In the entries below, find the line with "and a COLD reset" and the line with "sideband answer. -/". Reproduce those two lines and every line between them exactly, and nothing more.

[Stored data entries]

━━━━

/-- PACKAGE_RESET (R40, R242, R395): a PACKAGE reset that has been triggered, and that no COLD reset has absorbed; it
waits for a reference that is away. -/
def execPackageReset (env : BootEnv) (s : State) : Host.Outcome State Fault Refusal :=
  .next (
    match s.pkg.resetReq with
    | some (.package, src) =>
      if s.pkg.powered && s.pkg.refOk then boot env .package src (clearedState true s) else s
    | _ => s)

/-- DIE_ANSWER_TIMEOUT (R26): 10 ms without an answer on a port while boot waits for it. -/
def execDieAnswerTimeout (die : Die) (s : State) : Host.Outcome State Fault Refusal :=
  .next (if s.pkg.devState = .boot && s.pkg.bootCode = 0 && s.pkg.bar0Up then bootHalt 0x13 die 0 s else s)

/-! ### COMPUTE, FLR, hot reset -/

/-- R43, R62: a COMPUTE reset begins; an equal one in progress, or a heavier one, absorbs it. Until it completes
MOD_STATE reads DRAINING. [DC 67] -/
def beginCompute (s : State) : State :=
  if (resetUnderway s).isSome then s else setDevState .draining (computeClear s)

/-- R241, R362: `reset.compute`: in FAILED it is carried out only where it is the way out and every die reads below
85 °C; it answers when the reset has completed. -/
def resetCompute (m : Nat) (_r : MbxReq) (s : State) : State :=
  if s.pkg.devState = .failed && s.pkg.wayOut != .compute then
    failMbx m .eState (if s.pkg.wayOut = .cold then 2 else 1) s
  else if s.pkg.devState = .failed && (List.range 6).any (fun d => 340 ≤ (s.thmDieAt d).hotspot) then
    failMbx m .eState 0 s
  else beginCompute (s.modMbx m fun b => { b with started := true })

/-- RESET_COMPUTE (R40, R241). -/
def execResetCompute (mbx : MbxId) (s : State) : Host.Outcome State Fault Refusal :=
  .next (casbomi 0x0010 mbx (resetCompute mbx) s)

/-- R43: the mailboxes whose `reset.compute` the reset that has completed answers. -/
def computeWaiters (s : State) : List Nat :=
  (List.range 64).filter fun m => (s.mbxAt m).started && ((s.mbxAt m).req.map (·.command)) == some 0x0010

/-- Complete the commands of mailboxes. -/
def completeAll (st : Status) : List Nat → State → State
  | [], s => s
  | m :: ms, s => completeAll st ms (completeMbx m st 0 [] s)

/-- COMPUTE_RESET_COMPLETE (R40, R42, R156, R362): the device returns to READY; it enters FAILED where an orderly stop
began meanwhile or a hank did not come back. -/
def computeDone (lost : Option HankId) (s : State) : State :=
  let stop := s.pkg.stopInReset
  let s := s.modPkg fun p =>
    { p with computeReset := false, stopInReset := none, locked := p.locked ||| 0xF,
             clocksStopped := if stop.isSome then p.clocksStopped ||| 0xF else p.clocksStopped }
  let s := s.modHnk fun x => { x with selfRefresh := stop.isSome, stopped := x.stopped && stop.isSome }
  let s := s.modThm fun t => { t with stopping := if stop.isSome then none else t.stopping, stopped := t.stopped || stop.isSome }
  let s := match lost with
    | some h => loseHank h (setDevState .ready s)
    | none => setDevState .ready s
  let s := match stop with
    | some d => escalate { row := 45, obj := d, l4 := true, way := .compute } s
    | none => s
  completeAll .sOk (computeWaiters s) (resumeHeld s)

/-- COMPUTE_RESET_COMPLETE (R40, R43, R156): the reset has not been aborted, and the action that was in progress on a
channel or a row has completed, after which the hanks have entered self-refresh. -/
def execComputeResetComplete (hankLost : Option HankId) (s : State) : Host.Outcome State Fault Refusal :=
  .next (if s.pkg.computeReset && s.hnk.selfRefresh then computeDone hankLost s else s)

/-- RESET_PACKAGE (R40, R241): answered before the reset begins. -/
def execResetPackage (mbx : MbxId) (s : State) : Host.Outcome State Fault Refusal :=
  .next (casbomi 0x0011 mbx (fun _ s => triggerReset .package .resetPackage (completeMbx mbx .sOk 0 [] s)) s)

/-- FLR (R40, R43, R209, R227): absorbed by a PACKAGE or COLD reset, its boot included, and independent of a COMPUTE
reset. -/
def execFlr (s : State) : Host.Outcome State Fault Refusal :=
  .next (if s.pkg.resetReq.isSome || s.pkg.devState == .boot then s else flrArrives s)

/-- HOT_RESET (R214, R227, R421): hot reset, PERST# or link down. -/
def execHotReset (s : State) : Host.Outcome State Fault Refusal :=
  .next (linkDownEffect s)

/-! ### Power -/

/-- INPUT_UNDERVOLTAGE (R40, R347): below 57 V for more than 1 ms. -/
def execInputUndervoltage (s : State) : Host.Outcome State Fault Refusal :=
  .next (if s.pkg.powered then triggerReset .cold .undervoltage s else s)

/-- INPUT_LOW_DIP (R347, R365): below 57 V for at most 1 ms. -/
def execInputLowDip (s : State) : Host.Outcome State Fault Refusal :=
  .next (if s.pkg.powered then escalate { row := 47 } (s.modPwr fun p => { p with inputLow := true }) else s)

/-- INPUT_HIGH (R347): 68 V to 72 V. -/
def execInputHigh (s : State) : Host.Outcome State Fault Refusal :=
  .next (if s.pkg.powered then s.modPwr fun p => { p with inputHigh := true } else s)

/-- R347, R420: stage 1 shuts down: the device is OFF and loses what a COLD reset clears; a recovery image and a boot
in progress are lost with it. -/
def powerOff (s : State) : State :=
  let s := clearedState false s
  s.modPkg fun p => { p with powered := false, refOk := true, resetReq := none }

/-- INPUT_OVERVOLTAGE (R347): above 72 V for more than 50 µs. -/
def execInputOvervoltage (s : State) : Host.Outcome State Fault Refusal :=
  .next (if s.pkg.powered then powerOff s else s)

/-- PRESENT_BREAK (R420). -/
def execPresentBreak (s : State) : Host.Outcome State Fault Refusal :=
  .next ((if s.pkg.powered then powerOff s else s).modMdl fun x => { x with present := false })

/-- STAGE1_START (R40, R420): PRESENT# asserted and the input in range for 100 ms: power is good, and a COLD reset
follows. -/
def execStage1Start (s : State) : Host.Outcome State Fault Refusal :=
  .next (if s.pkg.powered then s else
    (s.modMdl fun x => { x with present := true }).modPkg fun p =>
      { p with powered := true, resetReq := some (.cold, .powerOn) })

/-! ### The management sideband -/

/-- R428: a sideband answer. -/
def sbAnswer (result : Nat) (data : List Byte) (s : State) : State :=
  s.emit (.sideband result data)

/-- SB_COLD (R40, R428). -/
def execSbCold (s : State) : Host.Outcome State Fault Refusal :=
  .next (if s.pkg.powered then
    sbAnswer 0 [] (triggerReset .cold .sideband (s.modSec fun x => { x with recovery := [] }))
    else sbAnswer 3 [] s)

/-- SB_PACKAGE (R40, R241, R242, R428): not accepted where only a COLD reset will do. -/
def execSbPackage (s : State) : Host.Outcome State Fault Refusal :=
  .next (
    if !s.pkg.powered then sbAnswer 3 [] s
    else if s.pkg.devState == .failed && s.pkg.wayOut == .cold then sbAnswer 4 [] s
    else sbAnswer 0 [] (triggerReset .package .sideband (s.modSec fun x => { x with recovery := [] })))

/-- R396, R428: boot halted with a CODE for which a recovery image is accepted. -/
def recoveryOpen (s : State) : Bool :=
  s.pkg.devState == .failed && (s.pkg.bootCode == 0x30 || s.pkg.bootCode == 0x31 || s.pkg.bootCode == 0x33)

/-- RECOVERY_DATA (R428): the next bytes of the recovery image; the answer is the next offset expected. -/
def execRecoveryData (offset : Word) (data : List Byte) (s : State) : Host.Outcome State Fault Refusal :=
  .next (
    if !s.pkg.powered then sbAnswer 3 [] s
    else if !recoveryOpen s then sbAnswer 4 [] s
    else if offset.toNat ≠ s.sec.recovery.length || 240 < data.length then sbAnswer 1 [] s
    else
      let s := s.modSec fun x => { x with recovery := x.recovery ++ data }
      sbAnswer 0 (leBytes 4 s.sec.recovery.length) s)

/-- R391, R396: the REASON that a recovery image gives, 0 where it passes. -/
def recoveryReason (s : State) : Nat :=
  let img := s.sec.recovery
  let flaw := fwFlaw s.sec.rootDigest img
  if flaw ≠ 0 then flaw else slotReason s { image := some (fwImageOf img) }

/-- R396, R428: the recovery image fails: MOD_BOOT_STATUS holds the outcome. -/
def recoveryFailed (reason : Nat) (s : State) : State :=
  sbAnswer 5 []
    ((s.modSec fun x => { x with recovery := [], fwSigFail := true }).modPkg fun p =>
      { p with bootCode := if reason = 5 then 0x31 else 0x30 })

━━━━

### Solution to this problem
/-- STAGE1_START (R40, R420): PRESENT# asserted and the input in range for 100 ms: power is good, and a COLD reset
follows. -/
def execStage1Start (s : State) : Host.Outcome State Fault Refusal :=
  .next (if s.pkg.powered then s else
    (s.modMdl fun x => { x with present := true }).modPkg fun p =>
      { p with powered := true, resetReq := some (.cold, .powerOn) })

/-! ### The management sideband -/

/-- R428: a sideband answer. -/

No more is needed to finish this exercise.